The CCA have launched a Take Part; Give it a Go campaign as part of their Discover Curling awareness initiative. It is aimed not only at increasing participation for the physically disabled but hopes to attract people interested in supporting new participants with physical disabilities. Every club has been sent a poster and copies of a brochure outlining how to get wheelchair curling started at the club level.

Experience shows that while exhibitions and give-it-a-go days are appealing, and with a bit of effort can attract local media, it takes someone at the club level to be committed to welcoming and mentoring wheelchair users, for a program to flourish. The hardest person to reach is the first wheelchair user, and the brochure outlines all you need to know to get started. Posters and brochures are available from the CCA's Danny Lamoureux.

There's a a lively debate over who should be eligible to compete in a wheelchair at events played under WCF rules. A wide range of people use wheelchairs, from necessity to convenience. With administrative attention focused on Paralympic glory, wheelchair curling is becoming the preserve of the super-fit barely non-ambulant, the "best available athletes" so beloved by organizations such as Canada's 'Own The Podium.'

This troubles long-time Paralympians like GB skip Michael McCreadie, who has witnessed the gradual drift and recent rush towards the super-fit as the only candidates worthy of consideration for national selectors, whose only mandate is winning.

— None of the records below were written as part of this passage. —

-- ==== Sys2Proof/Safety.lean ====
section
/-! DEFINITION. The terms in which statements speak of states: what a step leaves alone, and what holds of every state the
machine can be in. -/

namespace Sys2Proof.Machine

/-! ### What a step leaves alone -/

/-- The ordinary advance to the next instruction (R25). -/
def Advanced (s t : State) : Prop := t.pc = s.npc ∧ t.npc = s.npc + 4#32 ∧ t.inDs = false

/-- Every byte reads as before, for a load and for a fetch. -/
def SameMemory (s t : State) : Prop := ∀ a, t.dataByte a = s.dataByte a ∧ t.fetchByte a = s.fetchByte a

/-- Every byte reads as before for a load. -/
def SameData (s t : State) : Prop := ∀ a, t.dataByte a = s.dataByte a

/-- No general register changes but `r`. -/
def OtherRegsSame (s t : State) (r : Reg) : Prop := ∀ q, q ≠ r → t.x q = s.x q

/-- Nothing but the general registers and the program counter changes. -/
def OnlyGprAndPc (s t : State) : Prop :=
  t = { s with gpr := t.gpr, pc := t.pc, npc := t.npc, inDs := t.inDs }

/-- Nothing but the program counter changes. -/
def OnlyPc (s t : State) : Prop := t = { s with pc := t.pc, npc := t.npc, inDs := t.inDs }

/-- The whole effect of an instruction that writes `v` to `x[r]` and nothing else (R21, R110). -/
def Writes (s t : State) (r : Reg) (v : Word) : Prop :=
  t.x r = (if r = 0#5 then 0#32 else v) ∧ OtherRegsSame s t r ∧ OnlyGprAndPc s t ∧ SameMemory s t ∧ Advanced s t

/-- The whole effect of an instruction that writes HI and LO and nothing else (R150). -/
def WritesHiLo (s t : State) (hi lo : Word) : Prop :=
  t.hi = hi ∧ t.lo = lo ∧ t = { s with hi := t.hi, lo := t.lo, pc := t.pc, npc := t.npc, inDs := t.inDs } ∧
  SameMemory s t ∧ Advanced s t

/-- The whole effect of taking exception `e` at the instruction of `s` (R340, R341): the CP0 registers of TrapEntry, the
program counter at the vector, and nothing else. -/
def Takes (s t : State) (e : Exc) : Prop :=
  t = { s with cp0Regs := (s.trapCp0 e).cp0Regs, pc := s.vectorOf e, npc := s.vectorOf e + 4#32, inDs := false }

/-- The row of R339 that an exception belongs to is `h`. -/
def HandledBy (p : Handlers) (e : Exc) (h : Handler) : Prop :=
  (e = .integerOverflow ∧ h = p.integerOverflow) ∨
  (∃ v k, e = .addressError v k ∧ (k = .fetch ∨ k = .load ∨ k = .cacheop) ∧ h = p.addressErrorLoad) ∨
  (∃ v, e = .addressError v .store ∧ h = p.addressErrorStore) ∨
  (∃ v k, e = .busError v k .instruction ∧ h = p.busErrorFetch) ∨
  (∃ v k, e = .busError v k .data ∧ h = p.busErrorData) ∨
  (∃ c, e = .systemCall c ∧ h = p.systemCall) ∨
  (∃ c, e = .breakpoint c ∧ h = p.breakpoint) ∨
  (e = .reservedInstruction ∧ h = p.reservedInstruction) ∨
  (∃ z, e = .coprocessorUnusable z ∧ h = p.coprocessorUnusable) ∨
  (e = .floatingPoint ∧ h = p.floatingPoint)

/-- `c` is the number that R339 gives the exception by default. -/
def GeneralCode (e : Exc) (c : BitVec 5) : Prop :=
  (e = .integerOverflow → c = 12#5) ∧
  (∀ v, (e = .addressError v .fetch ∨ e = .addressError v .load ∨ e = .addressError v .cacheop) → c = 4#5) ∧
  (∀ v, e = .addressError v .store → c = 5#5) ∧
  (∀ v k, e = .busError v k .instruction → c = 6#5) ∧
  (∀ v k, e = .busError v k .data → c = 7#5) ∧
  (∀ n, e = .systemCall n → c = 8#5) ∧
  (∀ n, e = .breakpoint n → c = 9#5) ∧
  (e = .reservedInstruction → c = 10#5) ∧
  (∀ z, e = .coprocessorUnusable z → c = 11#5) ∧
  (e = .floatingPoint → c = 15#5)

/-- The whole effect of a branch that is not likely (R165): the delay slot executes next, and after it the target or the
instruction after the slot. -/
def Branches (s t : State) (taken : Prop) (target : Word) : Prop :=
  OnlyPc s t ∧ SameMemory s t ∧ t.pc = s.npc ∧ t.inDs = true ∧
  (taken → t.npc = target) ∧ (¬ taken → t.npc = s.npc + 4#32)

/-- The program counter after a Likely branch (R165): taken, as another branch; not taken, the slot is passed over. -/
def LikelyPc (s t : State) (taken : Prop) (target : Word) : Prop :=
  (taken → t.pc = s.npc ∧ t.npc = target ∧ t.inDs = true) ∧
  (¬ taken → t.pc = s.npc + 4#32 ∧ t.npc = s.npc + 8#32 ∧ t.inDs = false)

/-- `x[r]` receives `cur + 8`; no other register, and nothing but the program counter besides, changes (R165). -/
def Links (s t : State) (r : Reg) : Prop :=
  t.x r = (if r = 0#5 then 0#32 else s.pc + 8#32) ∧ OtherRegsSame s t r ∧ OnlyGprAndPc s t ∧ SameMemory s t

/-- The target of a branch with this offset (R165): the address of the delay slot plus four times the signed offset. -/
def targetOf (s : State) (offset : BitVec 16) : Word := BitVec.ofInt 32 (s.pc.toNat + 4 + 4 * offset.toInt)

/-- The line `l`, whose first byte is at `first`, has entered the cache writeback buffer as one write if it was dirty, and
nothing else has (R291, R297, R301). -/
def WrittenBack (s t : State) (first : Nat) (l : Line) : Prop :=
  t.writebackBuf = if l.dirty then s.writebackBuf ++ [lineCells first l.data] else s.writebackBuf

/-- What way `w` of the data-cache set of `a` held makes room for another line: it is written back if it was valid and dirty
(R291), and nothing else enters the writeback buffer. -/
def Displaces (s t : State) (a : Nat) (w : Way) : Prop :=
  (((s.dset a).line w).valid = true →
    WrittenBack s t (s.platform.lineAddr .data (s.platform.setOf .data a) ((s.dset a).line w).tag) ((s.dset a).line w)) ∧
  (((s.dset a).line w).valid = false → t.writebackBuf = s.writebackBuf)

/-- The rest of a set after a new line has been placed in way `v` (R295, R296, R299): the other way is as before; the LRU bit
points to it unless the set was locked; the Lock bit is set if `lockIt`. -/
def Placed (c c' : CacheSet) (v : Way) (lockIt : Bool) : Prop :=
  c'.line v.other = c.line v.other ∧ c'.lru = (if c.lock then c.lru else v.other) ∧ c'.lock = (c.lock || lockIt)

/-- The line of `a` has been filled into the data cache (R70, R291, R304): into the way the LRU bit points to, whose line is
displaced; clean, with the bytes beneath the cache; no other set changes. -/
def FillsD (s t : State) (a : Nat) (lockIt : Bool) : Prop :=
  (t.dset a).line (s.dset a).lru =
    { valid := true, dirty := false, tag := s.platform.tagOf .data a, data := s.busLine a } ∧
  Placed (s.dset a) (t.dset a) (s.dset a).lru lockIt ∧ Displaces s t a (s.dset a).lru ∧
  ∀ b, s.platform.setOf .data b ≠ s.platform.setOf .data a → t.dset b = s.dset b

/-- The line of `a` has been filled into the instruction cache (R70, R295): into the way the LRU bit points to, with the bytes
of main memory; no other set changes. -/
def FillsI (s t : State) (a : Nat) (lockIt : Bool) : Prop :=
  (t.iset a).line (s.iset a).lru =
    { valid := true, dirty := false, tag := s.platform.tagOf .instruction a, data := s.memLine a } ∧
  Placed (s.iset a) (t.iset a) (s.iset a).lru lockIt ∧
  ∀ b, s.platform.setOf .instruction b ≠ s.platform.setOf .instruction a → t.iset b = s.iset b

"It's a question of fairness, of regaining the Paralympic ideal of people across a range of physical abilities being allowed to compete for their country,' McCreadie says. "I see non-paraplegics giving up, or worse not bothering to attempt to compete because they get the message that they have no chance of selection at the highest level."

It is easy to dismiss this argument by assuming high performance competition requires the least disabled qualified athletes. But the inclusivity argument is a politically powerful one. WCF vice-President Kate Caithness told The Vancouver Sun that what sold the International Paralympic Committee on wheelchair curling was its promise of mixed gender teams.

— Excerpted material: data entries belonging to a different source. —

/-- R65, R67, R294, R301, R388: Hit WriteBack (D), `sync` and Hit Invalidate (I) of one line complete, and after them memory and
the instruction fetch see, in every byte of the line, what a load saw before. The sequence is R388's from general knowledge;
that a fetch sees the instruction cache and memory, and neither the data cache nor the write buffers, is the model's reading
(log entry 13, DEDUCED). -/
def Obligations.NewCodeBecomesVisible : Prop := ∀ (base : Reg) (offset : BitVec 16) (s : State), s.Inv → s.Coherent →
  CacheOK s (s.effAddr base offset) →
  ∃ t u v, exec (.cacheHitWritebackD base offset) s = .next t ∧ exec .sync t = .next u ∧
    exec (.cacheHitInvalidateI base offset) u = .next v ∧
    ∀ b, s.platform.lineOf b = s.platform.lineOf (s.effAddr base offset).toNat →
      Memory.read v.mem b = s.dataByte b ∧ v.fetchByte b = s.dataByte b ∧ v.dataByte b = s.dataByte b

/-- R41, R70, R291, R295, R296, R299, R303, R304, R305: no load, store, Fill or Create of the data cache, no Fill of the
instruction cache and no fill of a fetch replaces a locked line by another: its way keeps its line and stays locked. -/
def Obligations.LockedLineStays : Prop := ∀ (i : Instr) (s t : State) (a : Nat) (w : Way), s.Coherent →
  (((dataAccess i).isSome = true ∨ (∃ b o, i = .cacheFillD b o) ∨ (∃ b o, i = .cacheFillLockD b o) ∨
      (∃ b o, i = .cacheCreateDirtyD b o) ∨ ∃ b o, i = .cacheCreateDirtyLockD b o) →
    exec i s = .next t → (s.dset a).locked w = true → ((s.dset a).line w).valid = true →
    (t.dset a).locked w = true ∧ ((t.dset a).line w).valid = true ∧ ((t.dset a).line w).tag = ((s.dset a).line w).tag) ∧
  (((∃ b o, i = .cacheFillI b o) ∨ ∃ b o, i = .cacheFillLockI b o) →
    exec i s = .next t → (s.iset a).locked w = true → ((s.iset a).line w).valid = true →
    (t.iset a).locked w = true ∧ (t.iset a).line w = (s.iset a).line w) ∧
  ((s.iset a).locked w = true → ((s.iset a).line w).valid = true →
    (s.fetched.iset a).locked w = true ∧ (s.fetched.iset a).line w = (s.iset a).line w)

/-! ### What holds of every state -/

/-- R27, R50, R291, R379: every step keeps the invariant of Safety.lean: memory in its canonical form, `npc` the next word outside
a delay slot, the owner of a delay slot the branch executed before it, no line in both ways of the instruction cache. -/
def Obligations.StepKeepsInv : Prop := ∀ s t : State, s.Inv → step s = .next t → t.Inv

/-- R41, R63, R70: every step keeps the data cache in agreement with what lies beneath it. -/
def Obligations.StepKeepsCoherent : Prop := ∀ s t : State, s.Inv → s.Coherent → step s = .next t → t.Coherent

/-- R44, R371: the state after reset meets both invariants, in kernel mode with ERL and BEV set, at the reset vector; its open
values are the model's choice (log entries 6, 7, 9, 11). R373: so does every launch state whose caches are empty, at its own
address, with the registers and every byte of memory the launch gives (of parts that overlap the later one's) and an empty
history, and with the parameters of R7 that the launch gives; where the launch leaves AddrOK and BusErr to R373's default, what
it permits is the domain of its memory, there are no bus errors, and running past that domain takes AddressError; its Status by
default is kernel mode with EXL = ERL = BEV = 0 and CU0 = CU1 = 1. THE MODEL'S CHOICES: that LINE, ISETS and DSETS are powers of
two is log entry 10 (DESIGN CHOICE); in the last clause, the delivery of that AddressError is log entry 1 (PRESUMED), and that
the history has no instruction for such a step (`recordNone`) is log entry 20 (DESIGN CHOICE). -/
def Obligations.ResetState : Prop :=
  (State.reset.Inv ∧ State.reset.Coherent ∧ State.reset.mode = some .kernel ∧ State.reset.erl = true ∧
  State.reset.bev = true ∧ State.reset.exl = false ∧ State.reset.pc = 0xBFC00000#32 ∧
  State.reset.npc = State.reset.pc + 4#32 ∧ State.reset.inDs = false ∧ (∀ r, State.reset.x r = 0#32) ∧
  State.reset.llbit = false ∧ State.reset.writebackBuf = [] ∧ State.reset.nonCacheBuf = []) ∧
  ∀ l : Launch, (l.icache = [] → (State.launch l).Inv) ∧ (l.dcache = [] → (State.launch l).Coherent) ∧
    (State.launch l).pc = l.pc ∧ (State.launch l).npc = l.pc + 4#32 ∧ (State.launch l).inDs = false ∧
    (State.launch l).x 0#5 = 0#32 ∧ (∀ r, r ≠ 0#5 → (State.launch l).x r = l.gpr.get r.toFin) ∧
    (∀ r, (State.launch l).f r = l.fpr.get r.toFin) ∧
    (State.launch l).hi = l.hi ∧ (State.launch l).lo = l.lo ∧ (State.launch l).llbit = l.llbit ∧
    (State.launch l).fcr0 = l.fcr0 ∧ (State.launch l).fcr31 = l.fcr31 ∧
    (State.launch l).cp0 statusReg = l.status ∧ (State.launch l).cp0 causeReg = l.cause ∧
    (State.launch l).cp0 epcReg = l.epc ∧ (State.launch l).cp0 errorEpcReg = l.errorEpc ∧
    (State.launch l).cp0 badVAddrReg = l.badVAddr ∧
    (State.launch l).icache = l.icache ∧ (State.launch l).dcache = l.dcache ∧
    (State.launch l).writebackBuf = [] ∧ (State.launch l).nonCacheBuf = [] ∧
    (State.launch l).owner = none ∧ (State.launch l).h1 = none ∧ (State.launch l).h2 = none ∧
    (State.launch l).h1FpTrap = false ∧ (State.launch l).platform.haltPC = some l.haltPC ∧
    (∀ rs, l.regions = some rs → (State.launch l).platform.regions = rs) ∧
    (State.launch l).platform.line = 2 ^ l.lineBits ∧ (State.launch l).platform.sets .instruction = 2 ^ l.iSetBits ∧
    (State.launch l).platform.sets .data = 2 ^ l.dSetBits ∧ (State.launch l).platform.handlers = l.handlers ∧
    (State.launch l).platform.cop0 = l.cop0 ∧ (State.launch l).platform.cop1 = l.cop1 ∧
    (State.launch l).platform.cp0Storage = l.cp0Storage ∧
    (l.regions = none → (∀ a m k, (State.launch l).addrOK a m k = true ↔
        ∃ part ∈ l.image, part.1 ≤ a.toNat ∧ a.toNat < part.1 + part.2.length) ∧
      ∀ a k, (State.launch l).busErr a k = false) ∧
    (∀ before base bytes after i, l.image = before ++ (base, bytes) :: after → i < bytes.length →
      (∀ part ∈ after, ¬ (part.1 ≤ base + i ∧ base + i < part.1 + part.2.length)) →
      Memory.read (State.launch l).mem (base + i) = bytes.getD i 0#8 ∧
      (l.dcache = [] → (State.launch l).dataByte (base + i) = bytes.getD i 0#8) ∧
      (l.icache = [] → (State.launch l).fetchByte (base + i) = bytes.getD i 0#8)) ∧
    (l.status = launchStatus → (State.launch l).mode = some .kernel ∧ (State.launch l).exl = false ∧
      (State.launch l).erl = false ∧ (State.launch l).bev = false ∧ (State.launch l).cu0 = true ∧
      (State.launch l).cu1 = true) ∧
    (∀ m, (State.launch l).mode = some m → l.regions = none → l.pc ≠ l.haltPC → l.pc.toNat % 4 = 0 →
      l.inDomain l.pc.toNat = false →
      step (State.launch l) =
        .next (((State.launch l).trapEntry (.addressError l.pc .fetch)).recordNone (State.launch l)))
end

Should there be, as McCreadie advocates, two categories of players, such that every team includes a member who has a more significant degree of disability than, say, an amputee? Or should the eligibility rules be written so that wheelchair curling becomes a sport for anyone unable to curl without using a wheelchair? The matter will be discussed at the WCF's semi-annual meeting in Aberdeen this December.

My personal opinion is that if Canada's wheelchair curlers were allowed, like their able-bodied counterparts, to choose their own teams and 'win to play,' then there might well be a place for a more severely disabled curler who brings qualities other than physique to the team.

It is interesting to note that the German national team is essentially an athlete organised club side in which their third, Marcus Sieger, has flourished despite a level of disability that would have dismissed him from consideration by Canada's selection system.

Finally I would ask every reader to take a few minutes to discover who their representatives to the WCF Aberdeen meeting are, and ask them to insist that the WCF end its disgraceful exclusion of electric wheelchairs.

[See Agenda item 22 - Should electric wheelchairs be allowed at World Wheelchair Curling Championships? WCF Recommendation: Electric wheelchairs should not be allowed at World Wheelchair Curling Championships or their qualifying events.)

At the 2009 Worlds I asked WCF President Les Harrison why the ban was in place. He referred me to Kate Caithness who said she thought it was because of concerns by the WCF ice-makers, Peter Luk and Jorgen Larsen. When I spoke to Peter and Jorgen they admitted they had no experience of power wheelchairs - good or bad.

Dave Merklinger, manager of Vernon CC and one Canada's premier ice-makers, told me he has had plenty of contact with power chairs and seen no evidence that they damage the ice surface. His view is shared by club ice-makers across Canada.

Curlers using power chairs have more than enough obstacles to overcome without being victimised by discriminatory rules based on impressions rather than evidence. End the ban now.